What the task requires >> All lines from the one holding "(rev : BitVec 16)" down to the last line of the entries are to be reproduced exactly, with no other lines.

#### Records provided

-- ==== Sys2Proof/Syntax.lean ====
section
/-! DEFINITION. The syntax of the part: one constructor per row of the table of operations and events. A constructor of an encoded row
carries the fields its instruction uses, each as wide as its encoding (Table 1-1); the chain bit and the ignored fields (R31) are not part
of it. A constructor of an event carries what the agent that causes it supplies. -/

namespace Sys2Proof

/-- Who asks for a hub service (R412): a function of the host endpoint, or the management interface. -/
inductive Requester where
  | function (n : Nat)
  | i3c
  deriving DecidableEq, Repr

/-- A hub service request (Table 19-2): who asks, in which request slot of BAR0, for which job, its SERVICE code and the seven argument words. A
request whose code is not that of the service that its row names is one for an unknown service. -/
structure Request where
  who : Requester
  slot : Nat
  job : Nat
  code : BitVec 16
  a0 : Word
  a1 : Word
  a2 : Word
  a3 : Word
  a4 : Word
  a5 : Word
  a6 : Word
  deriving DecidableEq, Repr

/-- The AtomicOps a host may send to BAR2, and a request of any other type (R433). -/
inductive HostAtomic where
  | fetchAdd
  | swap
  | cas
  | other
  deriving DecidableEq, Repr

/-- The BAR of a function that a host read or write addresses (Table 21-1). -/
inductive HostBar where
  | bar0 (fn : Nat)
  | bar2 (fn : Nat)
  deriving DecidableEq, Repr

/-- What a unit's ECC finds (R175, R312, R410): what makes a machine-check of a job, with its cause (R455); an uncorrectable error in the 8-byte word
at a location of LPDDR, as revision 0 has it at the unit (a die's slice, or LPDDR itself at the hubs, 48 and 49), or as a revision of the job has it,
which is marked; or a single-bit error, which is corrected. -/
inductive EccError where
  | check (cause : BitVec 8)
  | word (rev : BitVec 16)
  | corrected
  deriving DecidableEq, Repr

/-- The eight operations of R141. -/
inductive AtomOp where
  | add
  | and
  | or
  | xor
  | min
  | max
  | xchg
  | cas
  deriving DecidableEq, Repr

/-- What a peer asks of this module (R439): the last case is a request of any other kind. -/
inductive PeerOp where
  | read
  | write
  | atomic (op : AtomOp)
  | barrierInit
  | barrierArrive
  | barrierRead
  | futureGet
  | futurePut
  | other
  deriving DecidableEq, Repr

/-- The status a completer answers (R441). -/
inductive PeerStatus where
  | ok
  | notRes
  | refused
  deriving DecidableEq, Repr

########

Answer below >>
  | word (rev : BitVec 16)
  | corrected
  deriving DecidableEq, Repr

/-- The eight operations of R141. -/
inductive AtomOp where
  | add
  | and
  | or
  | xor
  | min
  | max
  | xchg
  | cas
  deriving DecidableEq, Repr

/-- What a peer asks of this module (R439): the last case is a request of any other kind. -/
inductive PeerOp where
  | read
  | write
  | atomic (op : AtomOp)
  | barrierInit
  | barrierArrive
  | barrierRead
  | futureGet
  | futurePut
  | other
  deriving DecidableEq, Repr

/-- The status a completer answers (R441). -/
inductive PeerStatus where
  | ok
  | notRes
  | refused
  deriving DecidableEq, Repr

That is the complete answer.